The inventor of mosquito repellent likely did not know where to begin...
I guess he would have to start from scratch.
What kind of whale can fly?
A Pilot whale.
There was so much crackling on the line, I thought a pig was disturbing the phone.
I can’t decide how to finish this wooden sign telling my parrot that she’s become a member of the Scottish aristocracy
Polyurethane?
What do you call a rabbit that has fleas?
Bugs bunny.
What’s a llama’s favorite movie?
Alpacalypse Now.
Why do people hate bee puns?
Because they don’t want to beelieve they are good
What do Penguins sing on a birthday?
Freeze a jolly good fellow.
Why are there old dinosaur bones in the museum? Because they can't afford new ones!
Don’t wait on me to start the meeting. I might be a hare late.
Why didn’t the horse tell her friend she was a thief?
She didn’t want to saddle her with that information.
What did Cinderella Dolphin lose?
Her glass flipper!
If you see a wasp, don't kill it. Let it bee.
How do you plan to shell-ebrate the New Year?
I wanted to catch a squirrel but I didn't know how.
So I decided to climb a tree and act like a nut.
Why was the baby ant confused?
Because all his uncles were ants.
What’s a goat’s favorite drink?
Goat-arade.
Where do Santa Claus and his deers stop to have a coffee at Christmas?
“Star – Bucks!”
What’s the easiest way to catch fish? Have someone throw it at you!
How do you find out how heavy a whale is?
Take them to a whale-weigh station.
Where do horses go to the bathroom?
The bathroom stall-ion.
Does Mr. Otterton listen to Gazelle? Yes he's a rabid fan.
Why did the parrot cross the road? Just beak-ause!
Why would a horse make a good president?
They know how to lead.
Q. Which game do hunters go after first?
A. The nearest and the deerest.
What do chickens study in school?
Eggonomics.
I would rather breed mice than crows
Mischief is one thing, but I don't think I can pull off a murder.
Why did the snowman name his dog ‘Frost’?
Because ‘Frost’ bites.
When pigs work together, it’s known as collab-boar-ation.
What did the duck eat for snack?
Salted Quackers.
How can you tell if there is a dinosaur in bed with you? By the `D' on his pajamas.

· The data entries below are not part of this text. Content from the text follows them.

/-- What a result's installation leaves outstanding holds no key that it did not hold before. -/
theorem Warp.mem_keys_of_mem_superseded {w : Warp} {o p : Out} {kept : List Out} {k : Nat} (hp : p ∈ w.superseded o kept)
    (hk : k ∈ p.keys) : ∃ q ∈ kept, k ∈ q.keys := by
  unfold Warp.superseded at hp
  revert hp
  induction o.vals generalizing kept with
  | nil => exact fun hp => ⟨p, hp, hk⟩
  | cons v vs ih =>
    intro hp
    rw [List.foldl_cons] at hp
    obtain ⟨q, hq, hkq⟩ := ih hp
    exact mem_keys_of_mem_dropKey hq hkq

/-- One turn of a commit: a returned operation that meets the test is installed, any other is kept (R14). -/
def Warp.commitOne (p : Out → Bool) (acc : Warp × List Out × List Fail) (o : Out) : Warp × List Out × List Fail :=
  if p o && o.waiting == 0 then
    (acc.1.install o, acc.1.superseded o acc.2.1, match o.fail with | some f => acc.2.2 ++ [f] | none => acc.2.2)
  else (acc.1, acc.2.1 ++ [o], acc.2.2)

/-- A commit takes the outstanding operations one after another. -/
theorem Warp.commit_fst (w : Warp) (p : Out → Bool) :
    (w.commit p).1 = { (w.outs.foldl (Warp.commitOne p) (w, [], [])).1 with outs := (w.outs.foldl (Warp.commitOne p) (w, [], [])).2.1 } :=
  rfl

/-- A turn of a commit leaves a key that neither its operation nor any kept one holds. -/
theorem Warp.commitOne_keeps (p : Out → Bool) (acc : Warp × List Out × List Fail) (o : Out) :
    (Warp.commitOne p acc o).1.aflags = acc.1.aflags ∧ (Warp.commitOne p acc o).1.clockHi = acc.1.clockHi
    ∧ ∀ k, (∀ q ∈ acc.2.1, k ∉ q.keys) → k ∉ o.keys →
      (∀ q ∈ (Warp.commitOne p acc o).2.1, k ∉ q.keys) ∧ (Warp.commitOne p acc o).1.readKey k = acc.1.readKey k := by
  unfold Warp.commitOne
  split
  · obtain ⟨ha, hc, hr⟩ := acc.1.install_keeps o
    refine ⟨ha, hc, fun k hkept ho => ⟨fun q hq hk => ?_, hr k ho⟩⟩
    obtain ⟨q', hq', hk'⟩ := Warp.mem_keys_of_mem_superseded hq hk
    exact hkept q' hq' hk'
  · refine ⟨rfl, rfl, fun k hkept ho => ⟨fun q hq => ?_, rfl⟩⟩
    rcases List.mem_append.mp hq with hq | hq
    · exact hkept q hq
    · rw [List.mem_singleton.mp hq]; exact ho

/-- So do all its turns. -/
theorem Warp.foldl_commitOne_keeps (p : Out → Bool) (os : List Out) (acc : Warp × List Out × List Fail) :
    (os.foldl (Warp.commitOne p) acc).1.aflags = acc.1.aflags ∧ (os.foldl (Warp.commitOne p) acc).1.clockHi = acc.1.clockHi
    ∧ ∀ k, (∀ q ∈ acc.2.1, k ∉ q.keys) → (∀ o ∈ os, k ∉ o.keys) →
      (∀ q ∈ (os.foldl (Warp.commitOne p) acc).2.1, k ∉ q.keys)
      ∧ (os.foldl (Warp.commitOne p) acc).1.readKey k = acc.1.readKey k := by
  induction os generalizing acc with
  | nil => exact ⟨rfl, rfl, fun k hk _ => ⟨hk, rfl⟩⟩
  | cons o os ih =>
    obtain ⟨ha, hc, hr⟩ := Warp.commitOne_keeps p acc o
    obtain ⟨ha', hc', hr'⟩ := ih (Warp.commitOne p acc o)
    refine ⟨ha'.trans ha, hc'.trans hc, fun k hkept hos => ?_⟩
    obtain ⟨ho, hos⟩ := List.forall_mem_cons.mp hos
    obtain ⟨hkept', hread⟩ := hr k hkept ho
    obtain ⟨hlast, hread'⟩ := hr' k hkept' hos
    exact ⟨hlast, hread'.trans hread⟩

/-- A commit installs only keys that results hold (R14, R15). -/
theorem Warp.follows_commit (w : Warp) (p : Out → Bool) : w.Follows (w.commit p).1 := by
  obtain ⟨ha, hc, hr⟩ := Warp.foldl_commitOne_keeps p w.outs (w, [], [])
  have hk : ∀ k, w.unowed k → _ := fun k h => hr k (fun _ hq => absurd hq List.not_mem_nil) h
  rw [Warp.commit_fst]
  exact ⟨ha, hc, fun k h => (hk k h).1, fun k h => (hk k h).2⟩

end Sys2Proof.Machine
end

section
/-! PROOFS. What retiring an instruction leaves standing, exceptions at its switch marker included. -/

namespace Sys2Proof.Machine

/-! ## Exceptions (R300 to R308) -/

/-- Posting records touches no warp. -/
@[simp] theorem State.post_w (s : State) (r : Rec) : (s.post r).w = s.w := rfl

@[simp] theorem State.foldl_post_w (s : State) (rs : List Rec) : (rs.foldl State.post s).w = s.w := by
  induction rs generalizing s with
  | nil => rfl
  | cons r rs ih => rw [List.foldl_cons, ih, State.post_w]

/-- A killed warp keeps its registers; what it still has under way writes none (R317). -/
theorem Warp.follows_kill (w : Warp) : w.Follows w.kill := by
  refine ⟨rfl, rfl, fun k _ o ho hk => ?_, fun _ _ => rfl⟩
  obtain ⟨p, -, rfl, -⟩ := w.kill_outs o ho
  cases hk

/-- The abort of a grid writes no register of the warp whose turn it is. -/
theorem State.follows_abortGrid (s : State) (id : Word) (status : Nat) : s.w.Follows (s.abortGrid id status).w := by
  simp only [State.abortGrid, State.foldl_post_w]
  split
  · exact s.w.follows_kill
  · exact .refl s.w

/-- A fatal trap writes no register of the trapping warp. -/
theorem State.follows_fatal (s : State) (status : Nat) : s.w.Follows (s.fatal status).w :=
  s.w.follows_kill.trans (State.follows_abortGrid { s with w := s.w.kill } s.g.grid status)

/-- Entering the handler commits what has returned, and writes nothing else but the frame and the trap block (R303, R306). -/
theorem Warp.follows_enterHandler (w : Warp) (r : TrapRec) (tvec : Word) : w.Follows (w.enterHandler r tvec) := by
  obtain ⟨ha, hc, hu, hr⟩ := w.follows_commit (fun o => o.hasDest)
  exact ⟨ha, hc, hu, hr⟩

/-- The delivery of a trap writes no key that no result holds. -/
theorem State.follows_deliver (s : State) (r : TrapRec) : s.w.Follows (s.deliver r).w := by
  unfold State.deliver
  split
  · exact s.follows_fatal 3
  · split
    · exact ⟨rfl, rfl, fun _ h => h, fun _ _ => rfl⟩
    · exact s.w.follows_enterHandler r s.g.tvec

/-- Nor does taking an exception, whatever its cause. -/
theorem State.follows_raiseRec (s : State) (r : TrapRec) : s.w.Follows (s.raiseRec r).w := by
  by_cases hw : r.cause = .walkWait
  · rw [s.raiseRec_walk r hw]; exact s.w.follows_park _
  by_cases hh : r.cause.toHost = true
  · rw [s.raiseRec_host r hw hh]; exact ⟨rfl, rfl, fun _ h => h, fun _ _ => rfl⟩
  · rw [s.raiseRec_handler r hw (Bool.eq_false_iff.mpr hh)]; exact s.follows_deliver r

/-- Nor do the failures that a commit found. -/
theorem State.follows_raiseFails (s : State) (fails : List Fail) : s.w.Follows (s.raiseFails fails).w := by
  cases fails with
  | nil => exact .refl s.w
  | cons f rest =>
    have h : s.w.Follows { s.w with pendFails := s.w.pendFails ++ rest } := ⟨rfl, rfl, fun _ h => h, fun _ _ => rfl⟩
    exact h.trans (State.follows_raiseRec { s with w := { s.w with pendFails := s.w.pendFails ++ rest } } _)

/-- A switch marker parks the warp, or commits what has returned and takes its failures (R35). -/
theorem State.follows_marker (s : State) : s.w.Follows s.marker.w := by
  unfold State.marker
  split
  · exact s.w.follows_park .marker
  · exact (s.w.follows_commit (fun o => o.hasDest)).trans (State.follows_raiseFails { s with w := (s.w.commit (fun o => o.hasDest)).1 } _)

/-! ## Retiring (R35) -/

/-- The end of a clause writes no register. -/
theorem State.follows_closeClause (s : State) : s.w.Follows s.closeClause.w := by
  obtain ⟨l, r, c, a, x, y, z, q, f, i, m, u, b, h, rs, hs⟩ := s.closeClause_frame
  rw [hs]
  exact ⟨rfl, rfl, fun _ h => h, fun _ _ => rfl⟩

/-- Passing an instruction moves the clause on and writes nothing. -/
theorem Warp.follows_advance (w : Warp) (len : Nat) (splits : Bool) : w.Follows (w.advance len splits) := by
  unfold Warp.advance
  split
  · exact .refl w
  · exact ⟨rfl, rfl, fun _ h => h, fun _ _ => rfl⟩

/-- The warp is past an instruction that left it as `w`: its conditions, its clock latch and every settled key stand. -/
structure Warp.Past (w w' : Warp) : Prop where
  aflags : w'.aflags = w.aflags
  clockHi : w'.clockHi = w.clockHi
  readKey : ∀ k, w.settled k → w'.readKey k = w.readKey k

/-- An operation of an image is passed by the sequencer, which commits nothing yet (R125). -/
theorem State.past_retire_of_mac (s : State) (i : Instr) (o : Ops) {m : MacroRun} (hm : s.w.mac = some m) :
    s.w.Past (s.retire i o).w := by
  simp only [State.retire, hm]
  split
  · exact ⟨rfl, rfl, fun _ _ => rfl⟩
  · split
    · exact ⟨rfl, rfl, fun _ _ => rfl⟩
    · exact ⟨rfl, rfl, fun _ _ => rfl⟩

/-- Any other instruction is passed by the warp, which may commit at its switch marker, trap there, and end its clause. -/
theorem State.follows_retire (s : State) (i : Instr) (o : Ops) (hm : s.w.mac = none) : s.w.Follows (s.retire i o).w := by
  have hmark : ∀ (b : Bool) (u : State), s.w.Follows u.w → s.w.Follows (if b then u.marker else u).w := by
    intro b u hu
    cases b with
    | true => exact hu.trans u.follows_marker
    | false => exact hu
  have hend : ∀ (b : Bool) (u : State), s.w.Follows u.w → s.w.Follows (if b then u.closeClause else u).w := by
    intro b u hu
    cases b with
    | true => exact hu.trans u.follows_closeClause
    | false => exact hu
  simp only [State.retire, hm]
  exact hend _ _ (hmark _ (s.modW fun w => w.advance i.lenBytes i.isSplit) (s.w.follows_advance i.lenBytes i.isSplit))

/-- What every retired instruction leaves standing. -/
theorem State.past_retire (s : State) (i : Instr) (o : Ops) : s.w.Past (s.retire i o).w := by
  cases hm : s.w.mac with
  | some m => exact s.past_retire_of_mac i o hm
  | none =>
    obtain ⟨ha, hc, -, hr⟩ := s.follows_retire i o hm
    exact ⟨ha, hc, fun k hk => hr k (hk hm)⟩

/-! ## ALU instructions (R81, R83) -/

/-- An ALU instruction answers a next state, whose warp is past what the body wrote. -/
theorem aluRun_answers (i : Instr) (o : Ops) (s : State) (body : Warp → Warp → LaneMask → Warp) :
    ∃ t, aluRun i o s body = .next t ∧ (body s.w (s.w.lastUse i o) s.w.activeLanes).Past t.w := by
  have h := State.past_retire
    { s.charge 1 0 with w := body (s.charge 1 0).w ((s.charge 1 0).w.lastUse i o) (s.charge 1 0).w.activeLanes } i o
  rw [State.charge_w] at h
  exact ⟨_, rfl, by simpa only [State.charge_w] using h⟩

/-! ### What the writes of a body leave: conditions and the clock latch -/

/-- Writes of keys raise nothing. -/
theorem Warp.writeKeys_flags (w : Warp) (kvs : List (Nat × Word)) :
    (w.writeKeys kvs).aflags = w.aflags ∧ (w.writeKeys kvs).clockHi = w.clockHi := by
  obtain ⟨a, b, c, d, e, h⟩ := w.writeKeys_frame kvs
  rw [h]
  exact ⟨rfl, rfl⟩

/-- A 32-bit destination raises nothing, be it a register or `lpc`. -/
theorem Warp.writeDest_flags (w : Warp) (c : BitVec 6) (act : LaneMask) (f : Nat → Word) :
    (w.writeDest c act f).aflags = w.aflags ∧ (w.writeDest c act f).clockHi = w.clockHi := by
  unfold Warp.writeDest Warp.retarget
  split
  · split <;> exact ⟨rfl, rfl⟩
  · exact w.writeKeys_flags _

/-- Nor does a predicate destination. -/
theorem Warp.writePred_flags (w : Warp) (c : BitVec 6) (act : LaneMask) (f : Nat → Bool) :
    (w.writePred c act f).aflags = w.aflags ∧ (w.writePred c act f).clockHi = w.clockHi := by
  simp only [Warp.writePred]
  split
  · exact ⟨rfl, rfl⟩
  · exact w.writeKeys_flags _

/-- Zeroing a register in a list of lanes raises nothing. -/
theorem Warp.foldl_setKey_flags (w : Warp) (n : Nat) (ls : List Nat) :
    (ls.foldl (fun w i => w.setKey (vkey n i) 0#32) w).aflags = w.aflags
    ∧ (ls.foldl (fun w i => w.setKey (vkey n i) 0#32) w).clockHi = w.clockHi := by
  induction ls generalizing w with
  | nil => exact ⟨rfl, rfl⟩
  | cons l ls ih =>
    obtain ⟨a, b, c, h⟩ := w.setKey_frame (vkey n l) 0#32
    obtain ⟨ha, hc⟩ := ih (w.setKey (vkey n l) 0#32)
    rw [List.foldl_cons]
    exact ⟨ha.trans (by rw [h]), hc.trans (by rw [h])⟩

/-- Releasing registers raises nothing (R36). -/
theorem Warp.release_flags (w : Warp) (regs : List Nat) :
    (w.release regs).aflags = w.aflags ∧ (w.release regs).clockHi = w.clockHi := by
  unfold Warp.release
  induction regs generalizing w with
  | nil => exact ⟨rfl, rfl⟩
  | cons n ns ih =>
    obtain ⟨ha, hc⟩ := w.foldl_setKey_flags n lanes
    obtain ⟨ha', hc'⟩ := ih (lanes.foldl (fun w i => w.setKey (vkey n i) 0#32) w)
    rw [List.foldl_cons]
    exact ⟨ha'.trans ha, hc'.trans hc⟩

/-- Nor do the last-use bits. -/
theorem Warp.lastUse_flags (w : Warp) (i : Instr) (o : Ops) :
    (w.lastUse i o).aflags = w.aflags ∧ (w.lastUse i o).clockHi = w.clockHi := by
  unfold Warp.lastUse
  split
  · exact w.release_flags _
  · exact ⟨rfl, rfl⟩

/-! ### Destination keys -/

/-- The lanes of a mask, each once. -/
theorem LaneMask.nodup_toList (m : LaneMask) : m.toList.Nodup := List.Pairwise.filter _ (by decide : lanes.Nodup)

/-- The lanes are the numbers below 32. -/
theorem lanes_eq_range : lanes = List.range 32 := rfl

theorem mem_lanes {l : Nat} : l ∈ lanes ↔ l < 32 := by
  rw [lanes_eq_range, List.mem_range]

/-- The lanes that a mask lists are those whose bit it has. -/
theorem LaneMask.mem_toList {m : LaneMask} {l : Nat} : l ∈ m.toList ↔ l < 32 ∧ m.getLsbD l = true := by
  rw [LaneMask.toList, List.mem_filter, mem_lanes]

/-- What a destination code's write names: an element of the register in an active lane, or the uniform register with the lowest active
lane's value (R81). -/
theorem mem_destWrites {c : BitVec 6} {act : LaneMask} {f : Nat → Word} {p : Nat × Word} :
    p ∈ destWrites c act f ↔
      (c.toNat < 48 ∧ ∃ l ∈ act.toList, p = (vkey c.toNat l, f l))
      ∨ (48 ≤ c.toNat ∧ c.toNat < 60 ∧ ∃ l, act.lowest = some l ∧ p = (ukey (c.toNat - 48), f l)) := by
  unfold destWrites
  split
  · next h => simp [h, Nat.not_le_of_lt h, eq_comm]
  · next h =>
    split
    · next h' =>
      cases hl : act.lowest with
      | none => simp [h]
      | some l => simp [h, h', Nat.le_of_not_lt h]
    · next h' => simp [h, h']

/-- The keys of a destination code: the elements of a vector register, or a uniform register. -/
theorem key_of_mem_destWrites {c : BitVec 6} {act : LaneMask} {f : Nat → Word} {p : Nat × Word} (hp : p ∈ destWrites c act f) :
    p.1 / 32 = c.toNat ∧ c.toNat < 48 ∨ p.1 = c.toNat + 2000 ∧ 48 ≤ c.toNat ∧ c.toNat < 60 := by
  rcases mem_destWrites.mp hp with ⟨hc, l, hl, rfl⟩ | ⟨hc, hc', l, hl, rfl⟩
  · have := (LaneMask.mem_toList.mp hl).1
    simp only [vkey]; omega
  · simp only [ukey]; omega

/-- A register's keys can hold any word. -/
theorem holdable_of_mem_destWrites {c : BitVec 6} {act : LaneMask} {f : Nat → Word} {p : Nat × Word} (hp : p ∈ destWrites c act f) :
    holdable p.1 p.2 := by
  have := key_of_mem_destWrites hp
  exact .inl (by omega)

/-- A destination's write names each key once. -/
theorem nodup_destWrites (c : BitVec 6) (act : LaneMask) (f : Nat → Word) : ((destWrites c act f).map Prod.fst).Nodup := by
  unfold destWrites
  split
  · rw [List.map_map]
    exact List.Pairwise.map _ (fun i j hij h => hij (Nat.add_left_cancel h)) (LaneMask.nodup_toList act)
  · split
    · cases act.lowest <;> simp
    · simp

Have you ever wondered which part of the flamingo has the most feathers? I found out once – turns out it’s the outside.
The scare crow was out standing in his field, so he got awarded as the best employee of the year.
How did the macho bee with eczema feel?
B-Itchy
Q. Whay aren't gorillas afraid of zombies?
A. Because the ape-ocalypse doesn't frighten them.
Why didn't the two worms get on Noah's Ark in an apple? Because everyone had to go on in pairs.
Where does a bee use the bathroom?
BP
The farmer called his prize cow a bull-dozer because she was always sound asleep in the fields.
Why was the pig given a red card at the football game?
For playing dirty.
Alligators can live up to 100 years…
Which is why there’s a chance that they will see you later.
What’s green and hangs from trees?
Giraffe snot.
What did the squirrel say to its baby before it had to leave?
I'm gonna go out on a limb here.
What do you say to a procrastinating pig? Listen, bud, it’s snout or never.
The sweetest and punny name to call a pig is Mudpie.
What did the clean dog say to the dirty dog?
Long time no flea.
What do you call a group of politically similar crows?
A cawcus
What came first, the alligator or the crocodile?
The dinosaur.
What do you call a zoo that has only giraffes in it?
Giraffic Park.
What do you call a monkey at the North Pole?
Lost.
I felt so guilty after I stepped on that worm this morning. You should have seen it, it looked genuinely crushed.